Your salespeople present you with a variety of problems to solve
and disputes to settle. Customers need hand-holding. All too
often, "organizing" your time and activities takes a back seat
to just getting through the day.
There is a way to think about your activities; however, that
provides a framework for organizing them and increasing your
productivity. The first element to consider is time. There are
two major ways of framing time: short-term and long-term. Most
managers have quarterly and annual goals. Does your planning
extend beyond that time? Are you working on three- year or
five-year plans from time to time? Are you directed by monthly
or perhaps weekly goals? Depending on the exact nature of your
sales cycle and corporate initiatives, "short-term" and
"long-term" will have different meanings. However, you should
have a sense of what those windows of time represent.
The second element to consider addresses the nature of the tasks
and activities you perform. Over both the short- and the
long-term, there are tasks and activities you must perform that
are of major importance, and there are those that are of minor
importance. Whether they are major or minor is closely related
to the nature or the goals they are directed toward attaining.
Reading routine e-mail, for instance, is of minor importance
while gathering information to complete a proposal is of major
importance.
Using the dual aspects of the two elements, you can create a
four - quadrant matrix - a framework for thinking about the
tasks and activities which lead you toward achieving your goals,
and a tool for organizing and listing them. What kinds of
activities and tasks do you find yourself involved in over the
course of the day, week, and month? Where would you fit those
activities in the matrix?
In addition to the relative importance of your tasks, you must
consider the relative urgency of the task.

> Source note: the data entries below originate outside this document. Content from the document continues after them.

/-- What `ChannelCommandsComplete` assumes can hold. -/
theorem witness_channelCommandsComplete :
    (∃ (s : State), s.pageDown 0x09 = false) ∧
    (∃ (errs : List Int) (s : State), s.rd CHN.STATE = 1 ∧ s.rd (Hdr.HOOK 0x09) = 0 ∧ (s.crossings errs).rateFits = true ∧ (s.crossings errs).rmsBelow 256 10 = true ∧ s.is (Hdr.GATED 0x09) = false) ∧
    (∃ (errs : List Int) (s : State), s.rd CHN.STATE = 2 ∧ s.rd (Hdr.HOOK 0x09) = 0 ∧ (s.crossings errs).rmsAbove 256 25 = true ∧ (s.rd CHN.LOCK_LOSSES < 2 ^ 16 - 1) ∧ s.is (Hdr.GATED 0x09) = false) ∧
    (∃ (errs : List Int) (s : State), s.rd CHN.STATE = 3 ∧ s.rd CHN.IN_DROP = 0 ∧ s.rd (Hdr.HOOK 0x09) = 0 ∧ (s.crossings errs).rmsBelow 64 10 = true) ∧
    (∃ (s : State), s.rd CHN.STATE = 3 ∧ (s.rd CHN.LOCK_LOSSES < 2 ^ 16 - 1) ∧ s.is (Hdr.GATED 0x09) = false) ∧
    (∃ (s : State), s.rd CHN.STATE = 1 ∧ s.is (Hdr.GATED 0x09) = false) ∧
    (∃ (theta : Nat) (s : State), s.delivering = true ∧ s.rd CHN.IN_DROP = 0 ∧ s.pageDown 0x09 = false ∧ (s.rd CHN.DROPOUTS < 2 ^ 16 - 1)) ∧
    (∃ (theta : Nat) (s : State), s.rd CHN.IN_DROP = 1 ∧ s.pageDown 0x09 = false) ∧
    (∃ (s : State), s.delivering = true ∧ s.rd CHN.IN_DROP = 1 ∧ s.rd CHN.RF_OK = 1 ∧ s.is (Hdr.GATED 0x09) = false) ∧
    (∃ (s : State), s.rd CHN.STATE = 4) ∧
    (∃ (theta : Nat) (s : State), s.pageDown 0x09 = false ∧ s.rd CHN.RF_OK = 0) ∧
    (∃ (theta : Nat) (s : State), s.pageDown 0x09 = false ∧ s.rd CHN.RF_OK = 1 ∧ s.rd CHN.STATE = 2 ∧ s.rd CHN.IN_DROP = 0) ∧
    (∃ (b : BitBlock) (s : State), s.rd CHN.STATE = 1 ∧ s.pageDown 0x09 = false ∧ s.rd (Hdr.HOOK 0x09) = 0 ∧ s.rd CHN.IN_DROP = 0) ∧
    (∃ (b : BitBlock) (s : State), s.rd CHN.STATE = 2 ∧ s.pageDown 0x09 = false ∧ s.rd (Hdr.HOOK 0x09) = 0 ∧ s.rd CHN.IN_DROP = 0 ∧ (s.shadow = []) ∧ s.rd CHN.LEVEL_AD_EN = 1 ∧ s.rd CHN.EQ_AD_EN = 0) ∧
    (∃ (id : Nat) (frame : Nat) (s : State), s.rd DEM.STATE = 0 ∧ s.pageDown 0x0A = false ∧ s.rd CHN.FMT = 1 ∧ (s.rd DEM.LOCK_N ≤ s.chn.syncs + 1)) ∧
    (∃ (ofs : Int) (id : Nat) (frame : Nat) (s : State), s.rd DEM.STATE = 2 ∧ s.pageDown 0x0A = false ∧ s.rd CHN.FMT = 0 ∧ s.rd CHN.STATE = 2 ∧ s.chn.through = true ∧ ofs ≠ 0 ∧ ofs.natAbs ≤ s.rd DEM.SYNC_WIN ∧ (s.rd CHN.SLIPS < 2 ^ 16 - 1) ∧ s.is (Hdr.GATED 0x09) = false) ∧
    (∃ (s : State), s.rd DEM.STATE = 1 ∧ s.pageDown 0x0A = false ∧ (s.rd DEM.INSERT_RUN + 1 < s.rd DEM.INSERT_MAX) ∧ (s.rd DEM.INSERTS < 2 ^ 16 - 1)) ∧
    (∃ (s : State), s.rd DEM.STATE = 2 ∧ s.pageDown 0x0A = false ∧ (s.rd DEM.INSERT_MAX ≤ s.rd DEM.INSERT_RUN + 1) ∧ (s.rd DEM.SYNC_LOSSES < 2 ^ 16 - 1)) ∧
    (∃ (data : Nat) (margin : Nat) (erased : Bool) (illegal : Bool) (inserted : Bool) (s : State), s.rd DEM.STATE ≠ 3 ∧ s.pageDown 0x0A = false ∧ (s.rd DEM.ILLEGAL < 2 ^ 16 - 1)) ∧
    (∃ (q : List Byte) (s : State), s.rd DEM.STATE ≠ 3 ∧ s.pageDown 0x0A = false ∧ s.rd CHN.FMT = 0 ∧ qPasses q = false ∧ (s.rd DEM.SUBQ_ERRS < 2 ^ 16 - 1)) ∧
    (∃ (q : List Byte) (a : Int) (s : State), s.rd DEM.STATE ≠ 3 ∧ s.pageDown 0x0A = false ∧ s.rd CHN.FMT = 0 ∧ qPasses q = true ∧ (beAt q 0 1 % 16 = 1) ∧ qLba q = some a ∧ s.drv.seek = none ∧ s.drv.slip = none) ∧
    (∃ (s : State), s.rd DEM.STATE ≠ 3 ∧ s.pageDown 0x0A = false ∧ s.rd CHN.FMT = 1 ∧ (s.rd DEM.ID_ERRS < 2 ^ 16 - 1)) ∧
    (∃ (v : Nat) (s : State), s.rd DEM.STATE ≠ 3 ∧ s.pageDown 0x0A = false ∧ s.rd CHN.FMT = 1 ∧ s.drv.seek = none ∧ s.drv.slip = none ∧ s.rd DEM.ADDR_VALID = 0) ∧
    (∃ (port : HostPort) (s : State), s.pageDown 0x0A = false) :=
  ⟨⟨up, by decide +kernel⟩,
   ⟨[], up |>.upd (fun s => s.wr CHN.STATE (1)) |>.upd (fun s => s.wr (Hdr.HOOK 0x09) (0)) |>.upd (fun s => s.wr (Hdr.GATED 0x09) 0) |>.upd (fun s => { s with chn := { s.chn with period := 10000000 * 65536 } }) |>.upd (fun s => { s with chn := { s.chn with errs := List.replicate 256 0 } }), by decide +kernel⟩,
   ⟨[], up |>.upd (fun s => s.wr CHN.STATE (2)) |>.upd (fun s => s.wr (Hdr.HOOK 0x09) (0)) |>.upd (fun s => s.wr (Hdr.GATED 0x09) 0) |>.upd (fun s => { s with chn := { s.chn with period := 10000000 * 65536 } }) |>.upd (fun s => { s with chn := { s.chn with errs := List.replicate 256 2000 } }), by decide +kernel⟩,
   ⟨[], up |>.upd (fun s => s.wr CHN.STATE (3)) |>.upd (fun s => s.wr CHN.IN_DROP (0)) |>.upd (fun s => s.wr (Hdr.HOOK 0x09) (0)) |>.upd (fun s => { s with chn := { s.chn with period := 10000000 * 65536 } }) |>.upd (fun s => { s with chn := { s.chn with errs := List.replicate 256 0 } }), by decide +kernel⟩,
   ⟨up |>.upd (fun s => s.wr CHN.STATE (3)) |>.upd (fun s => s.wr (Hdr.GATED 0x09) 0), by decide +kernel⟩,
   ⟨up |>.upd (fun s => s.wr CHN.STATE (1)) |>.upd (fun s => s.wr (Hdr.GATED 0x09) 0), by decide +kernel⟩,
   ⟨5, up |>.upd (fun s => s.wr CHN.IN_DROP (0)) |>.upd (fun s => s.wr CHN.STATE (2)), by decide +kernel⟩,
   ⟨0, up |>.upd (fun s => s.wr CHN.IN_DROP (1)), by decide +kernel⟩,
   ⟨up |>.upd (fun s => s.wr CHN.IN_DROP (1)) |>.upd (fun s => s.wr CHN.RF_OK (1)) |>.upd (fun s => s.wr (Hdr.GATED 0x09) 0) |>.upd (fun s => s.wr CHN.STATE (2)), by decide +kernel⟩,
   ⟨up |>.upd (fun s => s.wr CHN.STATE (4)), by decide +kernel⟩,
   ⟨0, up |>.upd (fun s => s.wr CHN.RF_OK (0)), by decide +kernel⟩,
   ⟨0, up |>.upd (fun s => s.wr CHN.RF_OK (1)) |>.upd (fun s => s.wr CHN.STATE (2)) |>.upd (fun s => s.wr CHN.IN_DROP (0)), by decide +kernel⟩,
   ⟨{}, up |>.upd (fun s => s.wr CHN.STATE (1)) |>.upd (fun s => s.wr (Hdr.HOOK 0x09) (0)) |>.upd (fun s => s.wr CHN.IN_DROP (0)), by decide +kernel⟩,
   ⟨{}, up |>.upd (fun s => s.wr CHN.STATE (2)) |>.upd (fun s => s.wr (Hdr.HOOK 0x09) (0)) |>.upd (fun s => s.wr CHN.IN_DROP (0)) |>.upd (fun s => { s with shadow := [] }) |>.upd (fun s => s.wr CHN.LEVEL_AD_EN (1)) |>.upd (fun s => s.wr CHN.EQ_AD_EN (0)), by decide +kernel⟩,
   ⟨0, 0, up |>.upd (fun s => s.wr DEM.STATE (0)) |>.upd (fun s => s.wr CHN.FMT (1)) |>.upd (fun s => { s with chn := { s.chn with syncs := 255 } }), by decide +kernel⟩,
   ⟨2, 0, 0, up |>.upd (fun s => s.wr DEM.STATE (2)) |>.upd (fun s => s.wr CHN.FMT (0)) |>.upd (fun s => s.wr CHN.STATE (2)) |>.upd (fun s => { s with chn := { s.chn with through := true } }) |>.upd (fun s => s.wr (Hdr.GATED 0x09) 0) |>.upd (fun s => s.wr DEM.SYNC_WIN (3)), by decide +kernel⟩,
   ⟨up |>.upd (fun s => s.wr DEM.STATE (1)), by decide +kernel⟩,
   ⟨up |>.upd (fun s => s.wr DEM.STATE (2)) |>.upd (fun s => s.wr DEM.INSERT_RUN (254)), by decide +kernel⟩,
   ⟨0, 0, true, true, true, up |>.upd (fun s => s.wr DEM.STATE (1)), by decide +kernel⟩,
   ⟨[], up |>.upd (fun s => s.wr CHN.FMT (0)) |>.upd (fun s => s.wr DEM.STATE (1)), by decide +kernel⟩,
   ⟨goodQ, 9079, up |>.upd (fun s => s.wr CHN.FMT (0)) |>.upd (fun s => { s with drv := { s.drv with seek := none } }) |>.upd (fun s => { s with drv := { s.drv with slip := none } }) |>.upd (fun s => s.wr DEM.STATE (1)), by decide +kernel⟩,
   ⟨up |>.upd (fun s => s.wr CHN.FMT (1)) |>.upd (fun s => s.wr DEM.STATE (1)), by decide +kernel⟩,
   ⟨0, up |>.upd (fun s => s.wr CHN.FMT (1)) |>.upd (fun s => { s with drv := { s.drv with seek := none } }) |>.upd (fun s => { s with drv := { s.drv with slip := none } }) |>.upd (fun s => s.wr DEM.ADDR_VALID (0)) |>.upd (fun s => s.wr DEM.STATE (1)), by decide +kernel⟩,
   ⟨.pcie, up, by decide +kernel⟩⟩

/-- What `DecodeCommandsComplete` assumes can hold. -/
theorem witness_decodeCommandsComplete :
    (∃ (d : Decode) (s : State), s.pageDown 0x0B = false ∧ s.unitAt d.addr d.layer = none ∧ (s.rd ECD.UNITS < 2 ^ 32 - 1)) ∧
    (∃ (d : Decode) (x : SectorDec) (u : EUnit) (s : State), s.pageDown 0x0B = false ∧ (s.ecd.units = [u]) ∧ d.addr = u.addr ∧ d.layer = u.layer ∧ u.direct = true ∧ u.level = 0 ∧ u.forced = 0 ∧ u.need = 1 ∧ (d.sectors = [x]) ∧ x.index = 0 ∧ x.kind = 0 ∧ (∀ w ∈ d.c2, 2 * w.e + w.f ≤ 4 ∧ w.e ≤ 1) ∧ s.rd (Hdr.HOOK 0x0B) = 0 ∧ (s.ryl.bserves = [])) ∧
    (∃ (d : Decode) (u : EUnit) (s : State), s.pageDown 0x0B = false ∧ (s.ecd.units = [u]) ∧ d.addr = u.addr ∧ d.layer = u.layer ∧ u.direct = true ∧ u.level = 0 ∧ u.need ≠ 0 ∧ 1 ≤ u.most ∧ (d.sectors = []) ∧ d.failed = none ∧ s.rd (Hdr.HOOK 0x0B) = 0 ∧ s.rd ECD.ERASURE_EN = 1 ∧ s.drv.ejecting = false ∧ (s.ryl.bserves = []) ∧ (s.rd ECD.FAILS_L0 < 2 ^ 32 - 1)) ∧
    (∃ (d : Decode) (u : EUnit) (s : State), s.pageDown 0x0B = false ∧ (s.ecd.units = [u]) ∧ d.addr = u.addr ∧ d.layer = u.layer ∧ u.level = 2 ∧ u.holding = true ∧ u.need ≠ 0 ∧ (d.sectors = []) ∧ s.rd (Hdr.HOOK 0x0B) = 0 ∧ (u.attempts + 1 < min u.tries (s.rd ECD.REREAD_N))) :=
  ⟨⟨{ addr := 100, sectors := [] }, up, by decide +kernel⟩,
   ⟨{ addr := 100, sectors := [{ kind := 0, data := List.replicate 2352 7 }] }, { kind := 0, data := List.replicate 2352 7 }, { addr := 100, layer := 0, need := 1, direct := true }, up |>.upd (fun s => { s with ecd := { s.ecd with units := [({ addr := 100, layer := 0, need := 1, direct := true } : EUnit)] } }) |>.upd (fun s => s.wr (Hdr.HOOK 0x0B) (0)) |>.upd (fun s => { s with ryl := { s.ryl with bserves := [] } }), by decide +kernel⟩,
   ⟨{ addr := 100, sectors := [] }, { addr := 100, layer := 0, need := 1, direct := true }, up |>.upd (fun s => { s with ecd := { s.ecd with units := [({ addr := 100, layer := 0, need := 1, direct := true } : EUnit)] } }) |>.upd (fun s => s.wr (Hdr.HOOK 0x0B) (0)) |>.upd (fun s => s.wr ECD.ERASURE_EN (1)) |>.upd (fun s => { s with drv := { s.drv with ejecting := false } }) |>.upd (fun s => { s with ryl := { s.ryl with bserves := [] } }), by decide +kernel⟩,
   ⟨{ addr := 100, sectors := [] }, { addr := 100, layer := 0, level := 2, need := 1, direct := false, holding := true }, up |>.upd (fun s => { s with ecd := { s.ecd with units := [({ addr := 100, layer := 0, level := 2, need := 1, direct := false, holding := true } : EUnit)] } }) |>.upd (fun s => s.wr (Hdr.HOOK 0x0B) (0)) |>.upd (fun s => s.wr ECD.REREAD_N (5)), by decide +kernel⟩⟩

Some tasks are very
urgent while others can be deferred. There can be urgent tasks
related to long-term efforts, like arranging a department
planning session, and there can be deferrable short-term tasks,
like responding to routine phone calls.
The matrix allows you to frame your time and the activities you
perform into a coherent and meaningful whole that will enable
you to ultimately improve your productivity. How? It will help
you create your daily "to do" list with a balance of short- and
long-term tasks of different degrees of importance and urgency.
It will help you find redundancies that can be eliminated. And,
it will help you identify tasks that can be delegated.